**EXERCISE**: In the records below, please retype word for word every line from the one containing "if c.fontBase.toNat ≤" through the final one, both included, and nothing else.

**PROVIDED MATERIAL**:
◇ ◇ ◇ ◇ ◇ ◇ ◇

section
/-! Flits and packets received on a port, NAK and resending (R282 to R287, R295, R299, R309). -/
namespace Sys2Proof.Machine

/-! ### Control flits (R283, R285) -/

theorem Port.sendCtl_of_free {x : Port} (hctl : x.ctlq = []) (hfull : x.full = false) (e : LinkEnv) (m : Ctl) :
    x.sendCtl e m = ({ x with ctlq := [] } : Port).put e 4 0 m.bytes none (some m) := by
  rw [Port.sendCtl, hctl]
  exact if_neg (hfull ▸ Bool.false_ne_true)

/-! ### Flits (R282, R283) -/

/-- A flit that passes its CRC and whose fields R282 lays out. -/
def flitReadable (b : Bytes) : Prop :=
  flitCrcOk b = true ∧ (flitOf b).kind ≤ 4 ∧ fld b 0 8 / 2 ^ 12 % 2 ^ 8 ≤ 244 ∧
    ((flitOf b).kind = 0 ∨ (flitOf b).kind = 4 ∨ (flitOf b).vc < 6)

theorem flitReadable_iff (b : Bytes) :
    flitReadable b ↔ ¬ (!flitCrcOk b || !(flitOf b).legal (bitsOf (fld b 0 8) 12 8)) = true := by
  simp only [flitReadable, Flit.legal, bitsOf_eq, Bool.or_eq_true, Bool.and_eq_true, Bool.not_eq_true', not_or, Bool.not_eq_false,
    decide_eq_true_eq, beq_iff_eq, and_assoc, or_assoc]

/-- A NAK of the SEQ expected, sent. -/
def Port.nakking (x : Port) (e : LinkEnv) : Port := { x.sendCtl e (.nak x.rxSeq) with nakked := true }

theorem State.rejectFlit_unread (s : State) (p : Nat) : s.rejectFlit p true = s.modPort p fun x => x.nakking (s.linkEnv p) := rfl

theorem State.rejectFlit_out_of_sequence (s : State) (p : Nat) :
    s.rejectFlit p false = s.modPort p fun x => if x.nakked then x else x.nakking (s.linkEnv p) := by
  refine congrArg (s.modPort p) (funext fun x => ?_)
  by_cases hnak : x.nakked = true
  · exact (if_neg (by simp [hnak])).trans (if_pos hnak).symm
  · exact (if_pos (by simpa using hnak)).trans (if_neg hnak).symm

/-- Codewords corrected, counted. -/
def State.come (s : State) (p n : Nat) : State := s.modPort p fun x => { x with fec := x.fec + n }

theorem State.port_come (s : State) (p n : Nat) : (s.come p n).port p = { s.port p with fec := (s.port p).fec + n } :=
  s.port_modPort_same p _

theorem OnlyPort.come_modPort (s : State) (p n : Nat) (f : Port → Port) : OnlyPort p s ((s.come p n).modPort p f) :=
  (s.onlyPort_modPort p _).trans (State.onlyPort_modPort _ p f)

section
variable {s : State} {p : Nat} {b : Bytes} {n : Nat}

theorem State.flitIn_of_unlinked (h : (s.port p).linked = false) (fec : Option Nat) : s.flitIn p b fec = s := by
  unfold State.flitIn
  rw [h]
  rfl

theorem State.flitIn_of_uncorrected (h : (s.port p).linked = true) : s.flitIn p b none = s.rejectFlit p true := by
  unfold State.flitIn
  rw [h]
  rfl

theorem State.flitIn_some (h : (s.port p).linked = true) :
    s.flitIn p b (some n) =
      if (!flitCrcOk b || !(flitOf b).legal (bitsOf (fld b 0 8) 12 8)) = true then (s.come p n).rejectFlit p true
      else if (flitOf b).seq ≠ (s.port p).rxSeq then (s.come p n).rejectFlit p false
      else (((s.come p n).modPort p (·.taken (flitOf b))).flitData p (flitOf b)).pump p := by
  have hseq : ((s.come p n).port p).rxSeq = (s.port p).rxSeq := by rw [s.port_come]
  unfold State.flitIn
  rw [← hseq, h]
  rfl

theorem State.flitIn_of_unreadable (h : (s.port p).linked = true) (hb : ¬ flitReadable b) :
    s.flitIn p b (some n) = (s.come p n).rejectFlit p true :=
  (State.flitIn_some h).trans (if_pos (not_not.1 fun hok => hb ((flitReadable_iff b).2 hok)))

theorem State.flitIn_of_out_of_sequence (h : (s.port p).linked = true) (hb : flitReadable b) (hseq : (flitOf b).seq ≠ (s.port p).rxSeq) :
    s.flitIn p b (some n) = (s.come p n).rejectFlit p false :=
  (State.flitIn_some h).trans ((if_neg ((flitReadable_iff b).1 hb)).trans (if_pos hseq))

theorem State.flitIn_of_next (h : (s.port p).linked = true) (hb : flitReadable b) (hseq : (flitOf b).seq = (s.port p).rxSeq) :
    s.flitIn p b (some n) = (((s.come p n).modPort p (·.taken (flitOf b))).flitData p (flitOf b)).pump p :=
  (State.flitIn_some h).trans ((if_neg ((flitReadable_iff b).1 hb)).trans (if_neg (not_not.2 hseq)))

end

/-! ### What a flit in sequence carries, by its KIND -/

/-- The next flit in sequence taken: IDLE gives its ACK and credit only. -/
theorem Port.taken_eq (x : Port) (f : Flit) :
    x.taken f = if f.kind = 0 then x.credits1 f
      else { x.credits1 f with rxSeq := (x.rxSeq + 1) % 4096, rxAny := true, ackDue := true, nakked := false } := rfl

section
variable {s : State} {p : Nat} {f : Flit}

theorem State.flitData_idle (h : f.kind = 0) : s.flitData p f = s := by simp only [State.flitData, h]
theorem State.flitData_control (h : f.kind = 4) : s.flitData p f = s := by simp only [State.flitData, h]
theorem State.flitData_start (h : f.kind = 1) : s.flitData p f = (s.endPkt p f.vc).beginPkt p f.vc f.data := by
  simp only [State.flitData, h]
theorem State.flitData_body (h : f.kind = 2) : s.flitData p f = s.morePkt p f.vc f.data := by simp only [State.flitData, h]

/-- An END is also the packet's first flit where none has begun on its VC. -/
theorem State.flitData_end (h : f.kind = 3) :
    s.flitData p f =
      if (s.port p).asmOf f.vc = none then (s.beginPkt p f.vc f.data).endPkt p f.vc else (s.morePkt p f.vc f.data).endPkt p f.vc := by
  cases ha : (s.port p).asmOf f.vc <;> simp [State.flitData, h, ha]

end

/-! ### Delivery (R295, R309) -/

theorem nextRx_of_first {waits : Packet → Bool} {k : Packet} (h : waits k = false) (vc flits : Nat) (rest : List (Packet × Nat × Nat)) :
    nextRx waits [] ((k, vc, flits) :: rest) = some (k, vc, flits) := by simp [nextRx, h]

theorem nextRx_of_only {waits : Packet → Bool} {k : Packet} (h : waits k = true) (vc flits : Nat) :
    nextRx waits [] [(k, vc, flits)] = none := by simp [nextRx, h]

theorem State.mayDeliver_iff (s : State) (p : Nat) (k : Packet) :
    s.mayDeliver p k = true ↔
      k.dstPart < s.partCount ∧ (s.part k.dstPart).st = .ready ∧ k.dstRank = s.myRank k.dstPart ∧ k.checkOk = true ∧ k.tc ≤ 2 ∧
        k.type ∈ [0x01, 0x02, 0x08, 0x09, 0x10, 0x11, 0x12] ∧
        s.pathOut (p / 4) (if s.partOfDie (p / 4) = k.dstPart then p / 4 else k.dstPart * s.dieCount) = false := by
  simp only [State.mayDeliver, State.deliverable, State.partLive, State.recvDie, pktTypes, dieOfPort, Bool.and_eq_true,
    decide_eq_true_eq, beq_iff_eq, List.contains_iff_mem, Bool.not_eq_true', and_assoc, Nat.lt_succ_iff]
  rfl

section
variable {s : State} {p : Nat}

theorem State.packetReceive_of_none (h : nextRx (fun k => s.mayDeliver p k && s.collWaits k) [] (s.port p).rxq = none) :
    s.packetReceive p = s := by simp only [State.packetReceive, h]

/-- The packet out of its buffer, whose flits are given back. -/
def State.unbuffered (s : State) (p : Nat) (x : Packet × Nat × Nat) : State :=
  (s.modPort p fun y => { y with rxq := y.rxq.erase x }).freeBuffer p x.2.1 x.2.2

theorem State.packetReceive_of_some {k : Packet} {vc flits : Nat}
    (h : nextRx (fun k => s.mayDeliver p k && s.collWaits k) [] (s.port p).rxq = some (k, vc, flits)) :
    s.packetReceive p = if s.mayDeliver p k = true then (s.unbuffered p (k, vc, flits)).toEngine k
      else (s.unbuffered p (k, vc, flits)).countDiscard (some p) := by
  simp only [State.packetReceive, h]
  rfl

end

/-! ### Resending (R283, R299) -/

/-- A flit as it leaves a port: with the ACK of everything received, in the datagram of its class. -/
def Port.asSent (x : Port) (e : LinkEnv) (f : SentFlit) : WireOut :=
  { flit := flitBytes f (if x.rxAny then some ((x.rxSeq + 4095) % 4096) else none)
    udp := e.udp.map fun u => { u with dscp := u.dscp + f.tc } }
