-- ==== Sys2Proof/Machine/Tg.lean ====
section
/-! DEFINITION. The TG unit (41_timeout.md): the function `remaining` and the meanings of the seven register operations
of section 2, each from its own rule's pseudocode. -/

namespace Sys2Proof.Machine

/-- `remaining(e, budget)` (R131) for the floor `floor`: the spec's `max(REM_FLOOR, budget - e)` when `e < budget`, where
the difference is at least 1 and so at least either admitted floor, and `REM_FLOOR` when `e >= budget`. The maximum
itself is stated by Obligations.RemainingIsBudgetMinusElapsedFloored; it is left out here because a comparison with the
unknown floor would keep the kernel from evaluating a remaining time that does not depend on it. -/
def remaining (floor : Word) (e : Nat) (budget : Word) : Word :=
  if e < budget.toNat then budget - BitVec.ofNat 32 e else floor

/-- `WR TG_BUDGET, v` (R135): every value is legal. -/
def execWrTgBudget (v : Word) (s : State) : Host.Outcome State Fault Refusal :=
  respond 0 (s.setTgBudget v)

/-- `RD TG_BUDGET` (R136). -/
def execRdTgBudget (s : State) : Host.Outcome State Fault Refusal :=
  respond s.tgBudget s

/-- `WR TG_MODE, v` (R137). -/
def execWrTgMode (v : Word) (s : State) : Host.Outcome State Fault Refusal :=
  checkedWrite (reservedAbove1 v) (fun s => s.setTgUnb (fieldUNB v)) s

/-- `RD TG_MODE` (R138). -/
def execRdTgMode (s : State) : Host.Outcome State Fault Refusal :=
  respond (zextBit s.tgUnb) s

/-- The effect of a legal write to `TG_CTRL` (R139): start, discard, or nothing. -/
def tgCommand (v : Word) (s : State) : State :=
  if v = 0x1 then s.startGovernor else if v = 0x2 then s.discardGovernor else s

/-- `WR TG_CTRL, v` (R139). -/
def execWrTgCtrl (v : Word) (s : State) : Host.Outcome State Fault Refusal :=
  checkedWrite (reservedAbove2 v || v == 0x3) (tgCommand v) s

/-- `RD TG_STATUS` (R140): `NOW` is sampled once, all three bits are of one instant. -/
def execRdTgStatus (s : State) : Host.Outcome State Fault Refusal :=
  respond (tgStatusWord s) s

/-- `RD TG_REMAINING` (R141): "the only state-dependent refusal in the block". -/
def execRdTgRemaining (s : State) : Host.Outcome State Fault Refusal :=
  if !s.tgStarted then raise .notStarted s
  else if s.tgUnb then respond Params.remUnbounded s
  else respond (remaining Params.remFloor s.elapsed s.tgBudget) s

end Sys2Proof.Machine
end

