/-- A well-formed operation that is no `INIT` folds the byte it feeds, if any, into the accumulator. -/
theorem crcAcc_of_exec {i : Instr} {s t : State} (hwf : i.wellFormed = true) (hinit : isInitWrite i = false)
    (h : exec i s = .next t) : t.crcAcc = crcFold s.crcAcc (byteFedBy i).toList := by
  cases i with
  | wrCrcCtrl v =>
    have hfield : fieldINIT v = false := hinit
    rw [exec_wrCrcCtrl, hfield] at h
    obtain ⟨-, rfl⟩ | ⟨-, rfl⟩ := checkedWrite_cases h <;> rfl
  | wrCrcData v =>
    cases (exec_wrCrcData_legal s (of_decide_eq_true hwf)).symm.trans h
    rw [byteFedBy, fieldBYTE_eq_setWidth]
    rfl
  | wrCrcExpect v =>
    rw [exec_wrCrcExpect] at h
    obtain ⟨-, rfl⟩ | ⟨-, rfl⟩ := checkedWrite_cases h <;> rfl
  | rdCrcAcc | rdCrcExpect | rdCrcStatus =>
    obtain ⟨r, rfl⟩ := next_of_exec_read rfl h
    rfl
  | wrTgBudget | rdTgBudget | wrTgMode | rdTgMode | wrTgCtrl | rdTgStatus | rdTgRemaining =>
    exact (sameCrcUnit_of_exec_tg rfl h).1

theorem crcAcc_of_applyEvent {e : Event} {s t : State} (he : restartsCrc e = false) (h : applyEvent e s = .next t) :
    t.crcAcc = crcFold s.crcAcc (fedByte e).toList := by
  cases e with
  | transaction w =>
    rw [restartsCrc, Event.operation] at he
    rw [fedByte, Event.operation]
    cases hw : decode w with
    | ok i =>
      rw [hw] at he
      obtain ⟨hwf, -⟩ := acceptedWordIsItsOperationsEncoding w i hw
      exact crcAcc_of_exec hwf he ((transact_ok s hw).symm.trans h)
    | error e =>
      cases (transact_error s hw).symm.trans h
      rfl
  | tick =>
    obtain ⟨-, rfl, -⟩ := tickNow_cases h
    rfl
  | reset => cases he

/-- Acts that do not restart the checksum fold the bytes they feed into the accumulator, in order. -/
theorem crcAcc_of_applyEvents {es : List Event} {s t : State} (hes : ∀ e ∈ es, restartsCrc e = false)
    (h : applyEvents es s = .next t) : t.crcAcc = crcFold s.crcAcc (es.filterMap fedByte) := by
  induction es generalizing s with
  | nil => cases h; rfl
  | cons e es ih =>
    obtain ⟨he, hes⟩ := List.forall_mem_cons.mp hes
    obtain ⟨u, hu, ht⟩ := applyEvents_cons_cases h
    rw [ih hes ht, crcAcc_of_applyEvent he hu]
    cases hb : fedByte e with
    | none => rw [List.filterMap_cons_none hb]; rfl
    | some b => rw [List.filterMap_cons_some hb]; rfl

/-- A reset and an `INIT` load the seed. -/
theorem crcAcc_of_restart {e : Event} {s t : State} (he : e = .reset ∨ e = .transaction 0x8000000001)
    (h : applyEvent e s = .next t) : t.crcAcc = Params.crcSeed := by
  obtain rfl | rfl := he
  · cases h; rfl
  · have htransact : transact 0x8000000001 s = .next t := h
    cases (transact_ok s (i := .wrCrcCtrl 0x1) rfl).symm.trans htransact
    rfl
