-- ==== Sys2Proof/Machine/Params.lean ====
section
/-! DEFINITION. The default parameters of 00_scope.md R7 and 10_state.md R31, and the contents of memory at reset. -/

namespace Sys2Proof.Machine

/-- The default P_FONT_DATA: the sixteen glyphs of five bytes of R31. -/
def defaultFont : Vector Byte 80 :=
  #v[0xF0, 0x90, 0x90, 0x90, 0xF0,  0x20, 0x60, 0x20, 0x20, 0x70,
     0xF0, 0x10, 0xF0, 0x80, 0xF0,  0xF0, 0x10, 0xF0, 0x10, 0xF0,
     0x90, 0x90, 0xF0, 0x10, 0x10,  0xF0, 0x80, 0xF0, 0x10, 0xF0,
     0xF0, 0x80, 0xF0, 0x90, 0xF0,  0xF0, 0x10, 0x20, 0x40, 0x40,
     0xF0, 0x90, 0xF0, 0x90, 0xF0,  0xF0, 0x90, 0xF0, 0x10, 0xF0,
     0xF0, 0x90, 0xF0, 0x90, 0x90,  0xE0, 0x90, 0xE0, 0x90, 0xE0,
     0xF0, 0x80, 0x80, 0x80, 0xF0,  0xE0, 0x90, 0x90, 0x90, 0xE0,
     0xF0, 0x80, 0xF0, 0x80, 0xF0,  0xF0, 0x80, 0xF0, 0x80, 0x80]

/-- The defaults of R7. -/
def defaultConfig : Config where
  subkey0 := .four
  subkeyE := .four
  flagOrder := .flagThenDest
  drawEdge := .flat
  fontBase := 0x050
  fontData := defaultFont

/-- The byte that memory holds at address `a` after reset: P_FONT_DATA at P_FONT_BASE, 0 elsewhere (R31, R36).
It is also what an address that memory does not list reads as. -/
def resetByte (c : Config) (a : Nat) : Byte :=
  if c.fontBase.toNat ≤ a then c.fontData.toList.getD (a - c.fontBase.toNat) 0 else 0

end Sys2Proof.Machine
end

◇ ◇ ◇ ◇ ◇ ◇ ◇

**SOLVED PROBLEM**:
  if c.fontBase.toNat ≤ a then c.fontData.toList.getD (a - c.fontBase.toNat) 0 else 0

end Sys2Proof.Machine
end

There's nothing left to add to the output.